В прологе к поэме «Песнь о голоде» (1922) он же декларировал, что «не признает никакого наследства». На самом же деле отношение футуристов к «наследству» не было и не Могло быть огульным отрицанием. В том же «Манифесте к польскому народу о немедленной футуризации жизни» (1921), где предлагалось, в частности, свозить тачками с площадей, скверов и улиц «мумии мицкевичей и словацких», несколькими строками выше отдана дань уважения польской романтической поэзии за то, что она «не была искусством «чистым», а именно глубоко национальным, что она питалась соками и кровью самой несущейся жизни, что была пульсом и криком своего дня, как вообще может и должно быть всякое искусство». Другая однодневка футуристов «Нож в брюхе» (1921), защищая от нападок критики стихотворение А. Стерна «Нимфы», апеллировала опять-таки к традиции, и к тому же давней: к поэме Тассо «Освобожденный Иерусалим» в польском переводе П. Кохановского (1618). Впрочем, тут же утверждалось, что А. Стерн выше, чем Тассо – Кохановский. Интересно, кстати, заявление А. Стерна (правда, сделанное им гораздо позже, «задним числом») о том, что одним из учителей его самого и его друзей-футуристов был польский поэт и вольнодумец XVIII века С. Трембецкий. Наконец, особую, тему могла бы представлять роль польского позитивизма для польских футуристов и «краковского авангарда».
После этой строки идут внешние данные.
-- ==== Sys2Proof/Machine/SolverOps.lean ====
section
/-! DEFINITION. Solver control: parent requests, waves, the course of a solve, signatures and warm starts, the version a solve forms,
publication and results (R382 to R409). -/

namespace Sys2Proof

/-- What a solve did (R400): result, iterations run, whether damped, retries made, and its tiny pivots as (retry, index, operand). -/
structure SolveRun where
  result : Nat
  iters : Nat
  damped : Bool
  retries : Nat
  tiny : List (Bool × Nat × Int)
  deriving DecidableEq, Repr

/-- The pseudocode of R400 over the iterations that the engines report. -/
def solveRun : List IterOutcome → Nat → Bool → SolveRun
  | [], n, d => { result := if d then 2 else 1, iters := n, damped := d, retries := 0, tiny := [] }
  | i :: is, n, d =>
    let done := fun (r : Nat) (d : Bool) (k : Nat) (t : List (Bool × Nat × Int)) =>
      ({ result := r, iters := n + 1, damped := d, retries := k, tiny := t } : SolveRun)
    let go := fun (d : Bool) (k : Nat) (t : List (Bool × Nat × Int)) =>
      if i.rejected then done 4 d k t
      else
        let r := solveRun is (n + 1) d
        { r with retries := r.retries + k, tiny := t ++ r.tiny }
    match i.tiny, d with
    | none, _ => go d 0 []
    | some x, true => done 3 true 0 [(true, x.1, x.2)]
    | some x, false =>
      if ¬ i.cyclesLeft then done 3 false 0 [(false, x.1, x.2)]
      else match i.retryTiny with
        | some y => done 3 true 1 [(false, x.1, x.2), (true, y.1, y.2)]
        | none => go true 1 [(false, x.1, x.2)]

/-- The iterations of a solve: `n` of them, those not reported met nothing (R389). -/
def itersOf (l : List IterOutcome) (n : Nat) : List IterOutcome := (l ++ List.replicate n ({} : IterOutcome)).take n

/-- Bytes of the blocks of a structure signature (R405): ascending i, then j, each once. -/
def blockBytes (blocks : List (Nat × Nat)) : List Byte :=
  let keys := (blocks.filter (fun b => decide (b.2 ≤ b.1))).foldl (fun a b => kinsert (b.1 % 65536 * 65536 + b.2 % 65536) a) []
  keys.flatMap (fun k => leBytes 2 (k / 65536) ++ leBytes 2 (k % 65536))

/-- Structure signature of a fast problem (R405). -/
def fastSig (parent : Option Nat) (blocks : List (Nat × Nat)) : Nat :=
  shakeNat 64 ([0, BitVec.ofNat 8 (b2n parent.isSome), BitVec.ofNat 8 (parent.getD 0)] ++ blockBytes blocks)

/-- Structure signature of the slow problem (R405). -/
def slowSig (blocks : List (Nat × Nat)) : Nat := shakeNat 64 ([1] ++ blockBytes blocks)

end Sys2Proof

namespace Sys2Proof.Machine

open Sys2Proof

/-- `s` with solver control changed. -/
def State.onSolver (s : State) (f : Solver → Solver) : State := { s with solver := f s.solver }

/-- The live image's solver parameters. -/
def State.shape (s : State) : SolverShape := match s.live with | some i => i.body.solver | none => {}

/-- Beats after its start by which a fast loop ends (R408). -/
def State.fastDeadline (s : State) : Nat := s.shape.fastDeadline

/-! ### Parent requests and waves (R388, R391 to R393) -/

/-- The parent requests of the 64 tracks, where the live image declares data set 0xFFF9. -/
def State.parentRequests (s : State) : Option (List (Option Nat)) :=
  match s.live with
  | none => none
  | some i =>
    (i.body.dataSets.find? (fun d => decide (d.num = 0xFFF9))).map (fun d =>
      (s.dread d.space 0xFFF9 0 64).map (fun b => if b.getLsbD 7 then some (b.toNat % 64) else none))

/-- The parent of a track's current version. -/
def State.parentOf (s : State) (n : Nat) : Option Nat := match s.store.newest n with | some v => v.parent | none => none

/-- How a loop treats track `n` (R392): its PARENT, whether it is re-parented, whether the request is refused. -/
def State.judgeParent (s : State) (reqs : Option (List (Option Nat))) (n : Nat) : Option Nat × Bool × Bool :=
  let cur := s.parentOf n
  match reqs with
  | none => (cur, false, false)
  | some rs =>
    let want := lgetD rs n none
    if want = cur then (cur, false, false)
    else match want with
      | none => (none, true, false)
      | some p =>
        if p = n ∨ (s.store.newest p).isNone ∨ (lgetD rs p none).isSome ∨ (s.parentOf p).isSome then (cur, false, true) else (some p, true, false)

/-- The fast loop of the frame that has ended starts (R388). -/
def State.startFast (s : State) (frame : Nat) : State :=
  let reqs := s.parentRequests
  let tracks := (s.store.versions.filter (fun (v : Nat × List Published) => !v.2.isEmpty)).map (fun v => v.1)
  if s.live.isNone ∨ tracks.isEmpty then s
  else
    let js := tracks.map (fun n => (n, s.judgeParent reqs n))
    let refused := (js.filter (fun x => x.2.2.2)).length
    let s1 := if refused = 0 then s else (s.bump Reg.REPARENT_REFUSALS refused).raise Reg.SOLVER_EVENTS 10
    s1.onSolver (fun v => { v with
      fast := some { frame := frame, ord := s.tl.beats, beat := s.tl.beat, cold := v.coldFast
                     tracks := js.map (fun x => { track := x.1, wave := b2n x.2.1.isSome, parent := x.2.1, reparent := x.2.2.1 }) }
      coldFast := false })

/-- The slow loop starts (R396). -/
def State.startSlow (s : State) : State :=
  if s.live.isNone ∨ s.frame % 1000 ≠ s.shape.slowPhase then s
  else
    (s.onSolver (fun v => { v with slow := some { frame := s.frame, ord := s.tl.frames, cold := v.coldSlow }, coldSlow := false })).setPair
      Reg.SLOW_START_FRAME_LO Reg.SLOW_START_FRAME_HI s.frame

/-! ### Results (R402, R403) -/

/-- Capture a tiny pivot (R402, R413). -/
def State.pivotCapture (s : State) (slow : Bool) (track : Nat) (t : Bool × Nat × Int) : State :=
  if s.rbit Reg.PIVOT_INFO 31 ∧ s.rbit Reg.SOLVER_CFG 0 then s
  else
    ((s.rset Reg.PIVOT_INFO (nw (2 ^ 31 + b2n slow * 2 ^ 30 + b2n t.1 * 2 ^ 29 + track * 2 ^ 16 + t.2.1 % 8192))).rset Reg.PIVOT_VALUE
      (iw (ssat 32 t.2.2))).setPair Reg.PIVOT_BEAT_LO Reg.PIVOT_BEAT_HI s.tl.beat

/-- Whether a result keeps the previous estimate (R403). -/
def resultFlags (r : Nat) : Bool := decide (3 ≤ r)

/-- TRACK_SOLVE of a track after a solve: iterations, damped and cold are those of the solve. -/
def State.trackResult (s : State) (n r iters : Nat) (damped cold : Bool) : State :=
  let old := s.rbits (Reg.TRACK_SOLVE n) 15 8
  let consec := if resultFlags r then min 255 (old + 1) else 0
  s.rset (Reg.TRACK_SOLVE n) (nw (r * 2 ^ 28 + iters % 16 * 2 ^ 24 + b2n (resultFlags r) * 2 ^ 23 + b2n damped * 2 ^ 22 + b2n cold * 2 ^ 21 + consec * 2 ^ 8))

/-- The result of a solve already ended changes: its iterations, DAMPED and COLD stay. -/
def State.trackChange (s : State) (n r : Nat) : State :=
  let o := Reg.TRACK_SOLVE n
  s.trackResult n r (s.rbits o 27 24) (s.rbit o 22) (s.rbit o 21)

/-- Counters and events of a run, both loops (R400 to R403). -/
def State.noteRun (s : State) (slow : Bool) (track : Nat) (r : SolveRun) : State :=
  let s1 := r.tiny.foldl (fun (t : State) x => t.pivotCapture slow track x) s
  let s2 := if r.retries = 0 then s1 else (s1.bump Reg.DAMPED_RETRIES r.retries).raise Reg.SOLVER_EVENTS 3
  if r.result = 3 then (s2.bump Reg.RANK_DEFICIENT).raise Reg.SOLVER_EVENTS 2
  else if r.result = 4 then (s2.bump Reg.RANGE_REJECTS).raise Reg.SOLVER_EVENTS 2
  else s2

/-- Whether a solve cold-starts (R406). -/
def State.coldStart (s : State) (key sig : Nat) (all : Bool) : Bool :=
  all || (match mget s.solver.warm key with
    | some w => decide (w.sig ≠ sig ∨ w.epoch ≠ s.tl.epoch.toNat)
    | none => true)

/-- Count a cold start. -/
def State.noteCold (s : State) (c : Bool) : State := if c then (s.bump Reg.COLD_STARTS).raise Reg.SOLVER_EVENTS 4 else s

/-- Replace a warm-start record (R404). -/
def State.keepWarm (s : State) (key sig : Nat) (state prior : List Int) : State :=
  let w : WarmRecord := { sig := sig, epoch := s.tl.epoch.toNat, beat := (s.tl.beat : Int), state := state, prior := prior }
  s.onSolver (fun v => { v with warm := mset v.warm key w })

/-! ### The version a solve forms (R390, R393) -/

/-- A control point from six values. -/
def cpOf (l : List Int) : ControlPoint :=
  { x := lgetD l 0 0, y := lgetD l 1 0, z := lgetD l 2 0, rx := lgetD l 3 0, ry := lgetD l 4 0, rz := lgetD l 5 0 }

/-- A control point that the spec leaves open, since the current version holds none at its knot time (log entry 24). -/
def freeCp (n : Nat) : ControlPoint := cpOf ((List.range 6).map (fun i => sval 32 (sbits 32 (Config.freeInt (n + i)))))

/-- Knots by which the new ORIGIN lies past the current one, so that the head lies in [k_66, k_67). -/
def knotShift (cur : Spline) (head : Nat) : Int := ((head : Int) - (cur.origin : Int)) / 1000 - 66

/-- The nearest time that a version covers (R393). -/
def nearCovered (v : Spline) (t : Int) : Nat := (clampI (knotAt v 1 : Nat) (knotAt v 69 : Nat) t).toNat

/-- Zone-frame pose of a track at a time under the newest versions, each at its nearest covered knot (R393). -/
def State.poseNear (s : State) (n : Nat) (t : Int) : Pose :=
  match s.store.newest n with
  | none => { rot := matId, trans := [0, 0, 0] }
  | some v =>
    let own := splinePose v (nearCovered v t)
    match v.parent with
    | none => own
    | some a => match s.store.newest a with
      | some w => poseMul (splinePose w (nearCovered w t)) own
      | none => own

/-- A pose in the frame of another. -/
def Pose.within (p parent : Pose) : Pose :=
  { rot := matMul (matT parent.rot) p.rot, trans := matVec (matT parent.rot) (p.trans.zipWith (· - ·) parent.trans) }

/-- Rotation vector of a fixed-point rotation near the identity, by the series of the arcsine. -/
def logRot (m : List Int) : List Int :=
  let v := [lgetD m 7 0 - lgetD m 5 0, lgetD m 2 0 - lgetD m 6 0, lgetD m 3 0 - lgetD m 1 0].map (fun x => x / 2)
  let s2 := v.foldl (fun (a : Int) x => a + x * x / poseOne) 0
  let k := poseOne + s2 / 6 + 3 * (s2 * s2 / poseOne) / 40 + 15 * (s2 * s2 / poseOne * s2 / poseOne) / 336
  v.map (fun x => x * k / poseOne)

/-- A control point from a pose relative to ROT_BASE, each value within one unit (log entry 17). -/
def cpFromPose (base : List Int) (p : Pose) (f : Nat) : ControlPoint :=
  let r := logRot (matMul (matT base) p.rot)
  let near := fun (v : Int) (sh i : Nat) => poseResult (v * (2 ^ sh : Nat)) (Config.freeInt (f + i))
  cpOf ((p.trans.zipIdx.map (fun x => near x.1 8 x.2)) ++ (r.zipIdx.map (fun x => near x.1 30 (3 + x.2))))

/-- The version that an accepted solve forms. -/
def State.formVersion (s : State) (t : TrackSolve) (head : Nat) (states : List Int) : State × Option Spline :=
  match s.store.newest t.track with
  | none => (s, none)
  | some cur =>
    let j := knotShift cur head
    let origin := ((cur.origin : Int) + 1000 * j).toNat
    let img := match s.live with | some i => i.id | none => 0
    let tail := ((Config.knotMap img states).map cpOf ++ List.replicate 6 ({} : ControlPoint)).take 6
    let f := s.free
    if ¬ t.reparent then
      let cps := (List.range 66).map (fun (i : Nat) =>
        let k := (i : Int) + j
        if 0 ≤ k ∧ k ≤ 71 then lgetD cur.cps k.toNat {} else freeCp (f + 6 * i))
      let v : Spline := { cur with origin := origin, cps := cps ++ tail, parent := t.parent }
      ({ s with free := f + 396 }, some v)
    else
      let rel := fun (time : Int) =>
        let p := s.poseNear t.track time
        match t.parent with
        | some a => p.within (s.poseNear a time)
        | none => p
      let base := (rel ((head : Int) * 64)).rot
      let cps := (List.range 66).map (fun (i : Nat) => cpFromPose base (rel (((origin : Int) + 1000 * (i : Int)) * 64)) (f + 6 * i))
      let v : Spline := { cur with origin := origin, rot := base.map (fun x => rneDiv x 1073741824), cps := cps ++ tail, parent := t.parent }
      ({ s with free := f + 396 }, some v)

/-- R174: every rotation vector of magnitude at most 0.125 rad. -/
def rotationsOk (v : Spline) : Bool := v.cps.all (fun c => decide (c.rx * c.rx + c.ry * c.ry + c.rz * c.rz ≤ 18014398509481984))

/-- R175 among versions published together: those whose parent would have a parent, or is their own track, drop out until none
does; `fuel` bounds the rounds. -/
def State.publishable (s : State) : Nat → List Spline → List Spline
  | 0, vs => vs
  | n + 1, vs =>
    let parentAfter := fun (x : Nat) => match vs.find? (fun v => decide (v.track = x)) with
      | some v => v.parent
      | none => s.parentOf x
    let ok := vs.filter (fun v => match v.parent with
      | none => true
      | some a => decide (a ≠ v.track ∧ parentAfter a = none))
    if ok.length = vs.length then vs else s.publishable n ok

end Sys2Proof.Machine
end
А. Л ям рассматривает лишь непосредственную предысторию 20-х годов, стремясь выделить уже в этой предыстории две тенденции, которые можно было бы назвать «предэкспрессионизмом» и «предконструктивизмом» (ваш «предфутуриамом»). В качестве «связующих звеньев» А. Лям выбрал критические статьи К. Ижиковского периода до 1914 года и эссе В. Лесьмяна того же времени о литературе, искусстве, философии.

Правда, хотя статьи К. Ижиковского 900- 10-х годов годятся в качестве «связующего звена», значение их этим не исчерпывается. Небольшую роль, которую А. Лям поручил ему в своей монографии, К. Ижиковский играет хорошо. Но вот бедному провинциальному нотариусу Б. Лесьмяну А. Лям поручил роль совсем уж скромную – интерпретатора бергсонизма. А жаль. Хотя этот выдающийся польский поэт, по его собственному заявлению, «никогда никаким направлениям не следовал», творчество его имеет отношение к истории экспрессионизма в Польше.
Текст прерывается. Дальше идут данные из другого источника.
/-- SAFETY (R620, R623). A record that LOG_INDEX does not name reads as free values in LOG_DATA once the log holds any (log entry 2). -/
def State.rdSafety (s : State) (off : Nat) : Nat :=
  let chk := fun (f : CheckerShape → Nat) => match s.live with | some i => f i.body.checker | none => 0
  if off = Reg.SAFETY_STATUS then
    s.safety.state.code + b2n s.safety.hbRun * 2 ^ 4 + b2n s.faultN * 2 ^ 5 + s.declCount * 2 ^ 12 + s.unvFrames * 2 ^ 16 + s.safety.holdCause * 2 ^ 24
  else if off = Reg.CONDITIONS then s.conditions
  else if off = Reg.CHECK_Z_MIN then chk (fun c => sword c.zMin)
  else if off = Reg.CHECK_Z_MAX then chk (fun c => sword c.zMax)
  else if off = Reg.CHECK_CFG then chk (fun c => sbits 16 c.occ * 65536 + c.minPeas)
  else if off = Reg.RECHECK_TOL then chk (fun c => c.tol)
  else if off = Reg.CLEARS_PENDING then s.keeper.clears.length
  else if off = Reg.LOG_HEAD then s.keeper.logSeq % 2 ^ 32
  else if off = Reg.LOG_STATUS then s.logNamed.2
  else match slotIx Reg.LOG_COUNT_LO 4 2 off with
  | some (i, _) => wordOf s.keeper.logSeq i
  | none => match slotIx 0xE02020 4 8 off with
    | some (i, _) => match s.logNamed.1 with
      | some r => wordOf r.bits i
      | none => if s.keeper.logSeq = 0 then 0 else Config.freeNat (s.free + i) % 2 ^ 32
    | none => match slotIx 0xE01200 0x20 8 off with
      | none => (s.rget off).toNat
      | some (i, w) => match lgetD s.safety.decls i none with
        | none => 0
        | some d =>
          let (x0, x1, y0, y1) := d.box
          if w = 0 then d.phase.code * 2 ^ 29 + d.outcome * 2 ^ 25 + d.engine * 2 ^ 20 + idxMask 20 (fun e => d.engines.contains e)
          else if w = 4 ∨ w = 8 then wordOf d.frame (w / 4 - 1)
          else if w = 0xC then x1 * 65536 + x0
          else if w = 0x10 then y1 * 65536 + y0
          else d.cols.length

/-- HOST_QUEUES as function `fn` sees it (R696, R697, R701). -/
def State.rdHost (s : State) (fn off : Nat) : Nat :=
  if off = Reg.HQ_STATUS then
    let waits := match (s.dest 6).queue with | r :: _ => s.rbit Reg.RING_CTRL 0 && !s.ringRoom (recordSize r) | [] => false
    b2n (s.fn fn).wmNow + b2n (s.cplFull fn) * 2 + b2n (s.fn fn).dropping * 4 +
      (if fn = 0 then b2n waits * 8 + b2n (s.rbit Reg.RING_CTRL 0) * 16 else 0)
  else if off = Reg.HQ_QUEUE_LEVEL then s.hqLevel fn
  else if off < 0xF02000 then (s.rget (hqReg fn off)).toNat
  else (s.rget off).toNat

/-- SECURITY (R726, R727). -/
def State.rdSecurity (s : State) (off : Nat) : Nat :=
  let b := s.boot
  if off = Reg.SEC_STATUS then
    min 3 b.refusals + b2n b.challenge * 2 ^ 6 + b2n (match s.host.attests with | j :: _ => !j.measures.isEmpty | [] => false) * 2 ^ 7 +
      b.fwSlot * 2 ^ 8 + b2n b.unlocked * 2 ^ 9 + b2n s.fuses.killed * 2 ^ 10 + b2n (decide (b.failCode ≠ 0)) * 2 ^ 11 + b.failCode * 2 ^ 12
  else if off = Reg.FW_SECURITY_VERSION then b.fwSecurity
  else if off = Reg.FW_MIN then s.fuses.fwMin
  else if off = Reg.IMAGE_MIN then s.keeper.imageMin
  else if off = Reg.ATTEST_COUNT then s.keeper.attestCount
  else (s.rget off).toNat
Именно польскому экспрессионизму и его теоретикам из журнала «Здруй» уделяет А. Лям основное внимание во втором разделе монографии. Это самая полемическая и самая уязвимая часть работы А. Ляма.

Не приходится, конечно, думать, что автора пленила мистика Я. Стура (хотя у этого талантливого человека она переплеталась с очень точными и разумными наблюдениями о современной ему литературе и культуре), Е. Гуяевича или патрона польских экспрессионистов С. Пшибышевского. «Борьба» А. Ляма «за» польский экспрессионизм объясняется, наоборот, стремлением автора упорядочить хаос, сопутствовавший рождению «новой поэзии», поляризовать его вокруг двух противоположных тенденций: экспрессионизм – футуризм. Ради такой «симметричности» автор стремится придать достаточный вес польскому экспрессионизму, в бытии которого (как совсем еще недавно – в бытии польского футуризма) многие сомневаются. Отсюда полемичность А. Ляма и то большое – пропорционально – место, которое он отводит экспрессионизму в своей работе.
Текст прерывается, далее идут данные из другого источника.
-- ==== Sys2Proof/Machine/Solver.lean ====
section
/-! DEFINITION. Commands of solver control: ends of solves, publications and missed deadlines (R388 to R408). -/

namespace Sys2Proof.Machine

open Sys2Proof

/-- Whether every solve of wave 0 has ended. -/
def waveDone (l : FastLoop) : Bool := l.tracks.all (fun t => t.ended || decide (t.wave = 1))

/-- Whether every solve of a loop has ended. -/
def loopDone (l : FastLoop) : Bool := l.tracks.all (fun t => t.ended)

/-- `s` with a track's entry in the running fast loop changed. -/
def State.onTrackSolve (s : State) (n : Nat) (f : TrackSolve → TrackSolve) : State :=
  s.onSolver (fun v => { v with fast := v.fast.map (fun l => { l with tracks := l.tracks.map (fun t => if t.track = n then f t else t) }) })

/-- One fast solve ends (R388 to R390, R400 to R406). -/
def State.endFastSolve (s : State) (l : FastLoop) (t : TrackSolve) (o : FastOutcome) : State :=
  let n := t.track
  let s0 := s.bump Reg.FAST_SOLVES
  if ¬ o.data then (s0.trackResult n 8 0 false false).onTrackSolve n (fun x => { x with ended := true, result := 8 })
  else
    let sig := fastSig t.parent o.blocks
    let cold := s.coldStart n sig l.cold
    let r := solveRun (itersOf o.iters s.shape.iterMax) 0 false
    let s1 := (((s0.noteCold cold).noteRun false n r).trackResult n r.result r.iters r.damped cold).setPair (Reg.TRACK_SIG_LO n) (Reg.TRACK_SIG_HI n) sig
    if resultFlags r.result then s1.onTrackSolve n (fun x => { x with ended := true, result := r.result })
    else
      let (s2, v) := ((s1.bump Reg.FAST_ACCEPTED).keepWarm n sig o.head o.prior).formVersion t l.beat o.head
      s2.onTrackSolve n (fun x => { x with ended := true, accepted := true, result := r.result, formed := v })

/-- FAST_SOLVE_END: the solve of a track that runs ends before its deadline; wave 1 begins when wave 0 has ended. -/
def execFastSolveEnd (track : Fin 64) (o : FastOutcome) (s : State) : Out :=
  match s.solver.fast with
  | none => .next s
  | some l =>
    match l.tracks.find? (fun t => decide (t.track = track.val)) with
    | none => .next s
    | some t =>
      if s.saved ∨ s.hold ∨ t.ended ∨ (t.wave = 1 ∧ ¬ waveDone l) ∨ l.ord + s.fastDeadline ≤ s.tl.beats then .next s
      else .next (s.endFastSolve l t o)

/-- Publish one accepted version of a loop, or refuse it (R394). -/
def State.publishOne (s : State) (l : FastLoop) (t : TrackSolve) (v : Spline) (ok : Bool) : State :=
  let n := t.track
  if ¬ ok then ((s.trackChange n 7).bump Reg.PUBLISH_REFUSALS).raise Reg.SOLVER_EVENTS 5
  else
    let margin := l.ord + s.fastDeadline - s.tl.beats
    let s1 := (s.publishVersion v true).setPair (Reg.TRACK_PUBLISH_BEAT_LO n) (Reg.TRACK_PUBLISH_BEAT_HI n) s.tl.beat
    let s2 := s1.rset (Reg.TRACK_MARGIN n) (nw margin)
    let s3 := if margin < s2.rbits Reg.MIN_FAST_MARGIN 9 0 then s2.rset Reg.MIN_FAST_MARGIN (nw margin) else s2
    if t.reparent then s3.bump Reg.REPARENTS else s3

/-- FAST_PUBLISH (R394): every solve of the loop has ended, and its accepted versions become current at this beat together. -/
def execFastPublish (s : State) : Out :=
  match s.solver.fast with
  | none => .next s
  | some l =>
    if s.saved ∨ ¬ loopDone l then .next s
    else
      let vs := l.tracks.filterMap (fun t => if t.accepted then t.formed else none)
      let good := s.publishable 64 (vs.filter rotationsOk)
      let s1 := l.tracks.foldl (fun (a : State) t =>
        match t.formed with
        | some v => if t.accepted then a.publishOne l t v (good.any (fun w => decide (w.track = t.track))) else a
        | none => a) s
      .next (s1.onSolver (fun v => { v with fast := none }))

/-- FAST_DEADLINE_MISS (R408): the solves that have not ended by FAST_DEADLINE beats are abandoned. -/
def execFastDeadlineMiss (s : State) : Out :=
  match s.solver.fast with
  | none => .next s
  | some l =>
    if s.saved ∨ loopDone l ∨ s.tl.beats < l.ord + s.fastDeadline then .next s
    else
      .next ((l.tracks.filter (fun t => !t.ended)).foldl (fun (a : State) t =>
        let a1 := ((a.trackResult t.track 5 0 false false).bump Reg.FAST_MISSES).raise Reg.SOLVER_EVENTS 0
        ((a1.onCom (fun c => { c with solverMiss := true })).error 2 t.track).onTrackSolve t.track (fun x => { x with ended := true, result := 5 })) s)

/-! ### The slow loop -/

/-- Sensors whose extrinsics the slow loop estimates: fixed, no anchor (R395). -/
def State.slowSensors (s : State) : List Nat :=
  match s.live with
  | some i => (i.body.sensors.filter (fun (x : Nat × SensorEntry) => x.2.fixed && !x.2.anchor)).map (fun x => x.1)
  | none => []

/-- The slow loop ends with a result. -/
def State.slowResult (s : State) (r iters used : Nat) (damped cold : Bool) : State :=
  s.rset Reg.SLOW_RESULT (nw (r * 2 ^ 28 + iters % 16 * 2 ^ 24 + b2n damped * 2 ^ 23 + b2n cold * 2 ^ 22 + used % 131072))

/-- SLOW_SOLVE_END (R395 to R406): an accepted solve waits for its publication; another ends the loop. -/
def execSlowSolveEnd (o : SlowOutcome) (s : State) : Out :=
  match s.solver.slow with
  | none => .next s
  | some l =>
    if s.saved ∨ s.hold ∨ l.accepted.isSome ∨ l.ord + s.shape.slowDeadline ≤ s.tl.frames then .next s
    else
      let beyond := o.recorded - s.shape.obsMax
      let s0 := (s.bump Reg.SLOW_SOLVES).raise Reg.SOLVER_EVENTS 7
      let s1 := if beyond = 0 then s0 else (s0.bump Reg.OBS_DROPPED beyond).raise Reg.SOLVER_EVENTS 9
      if ¬ o.data then .next ((s1.slowResult 8 0 0 false false).onSolver (fun v => { v with slow := none }))
      else
        let sig := slowSig o.blocks
        let cold := s.coldStart 64 sig l.cold
        let r := solveRun (itersOf o.iters s.shape.slowIter) 0 false
        let s2 := if o.dropped = 0 then s1 else (s1.bump Reg.LANDMARKS_DROPPED o.dropped).raise Reg.SOLVER_EVENTS 8
        let s3 := (((s2.noteCold cold).noteRun true 0 r).slowResult r.result r.iters o.used r.damped cold).setPair Reg.SLOW_SIG_LO Reg.SLOW_SIG_HI sig
        if resultFlags r.result then .next (s3.onSolver (fun v => { v with slow := none }))
        else
          let ex := o.extrinsics.filter (fun (x : Nat × Extrinsic) => s.slowSensors.contains x.1)
          .next ((s3.keepWarm 64 sig (ex.flatMap (fun x => x.2.rot ++ x.2.trans)) []).onSolver (fun v => { v with slow := some { l with accepted := some ex } }))

/-- SLOW_PUBLISH (R399): the extrinsics of an accepted slow solve take effect together at this beat. -/
def execSlowPublish (s : State) : Out :=
  match s.solver.slow with
  | none => .next s
  | some l =>
    match l.accepted with
    | none => .next s
    | some ex =>
      if s.saved then .next s
      else
        let s1 := s.onStore (fun p => { p with extrinsics := ex.foldl (fun (m : Map Extrinsic) x => mset m x.1 x.2) p.extrinsics })
        .next ((s1.rset Reg.SLOW_MARGIN (nw (l.ord + s.shape.slowDeadline - s.tl.frames))).onSolver (fun v => { v with slow := none }))

/-- SLOW_DEADLINE_MISS (R408). -/
def execSlowDeadlineMiss (s : State) : Out :=
  match s.solver.slow with
  | none => .next s
  | some l =>
    if s.saved ∨ l.accepted.isSome ∨ s.tl.frames < l.ord + s.shape.slowDeadline then .next s
    else
      let s1 := ((s.slowResult 5 0 0 false false).bump Reg.SLOW_MISSES).raise Reg.SOLVER_EVENTS 1
      .next (((s1.onCom (fun c => { c with solverMiss := true })).error 3 0).onSolver (fun v => { v with slow := none }))

end Sys2Proof.Machine
end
Привлекая в качестве материала все те же программы – в данном случае из журнала «Здруй» – и излишне внимательно их рассматривая, А. Лям придает им, пожалуй, чрезмерное значение. Изучение элементов атмосферы искусства, «не сгустившихся, – по выражению К. Ижиковского, – в книги, картины, скульптуры, но составляющих именно жизнь людей, живущих искусством, жизнь, которая иногда кристаллизуется в готовые произведения», изучение этой «не скристаллизовавшейся атмосферы» представляет особые трудности и особенно легко рождает «оптические» иллюзии. Нечто подобное произошло и с А. Лямом. Сконструировав экспрессионизм из чистого и однородного материала программ журнала «Здруй» (правда, поглядывая иногда на соседний, «эталонный» немецкий экспрессионизм), он всячески стремится показать, что этот экспрессионизм – «настоящий». В самом деле, все у него есть: и программы, и предшественники (например, Я. Каспрович и Т. Мициньский), и преемники. Есть поэты, писатели и художники, «близкие» к нему. Хуже всего – с «представителями». А. Ляму это известно: «Познаньский «Здруй» все сильнее чувствовал необходимость призвать к жизни новую поэзию, но перьев, которыми он располагал… было недостаточно, чтобы обратить на себя внимание».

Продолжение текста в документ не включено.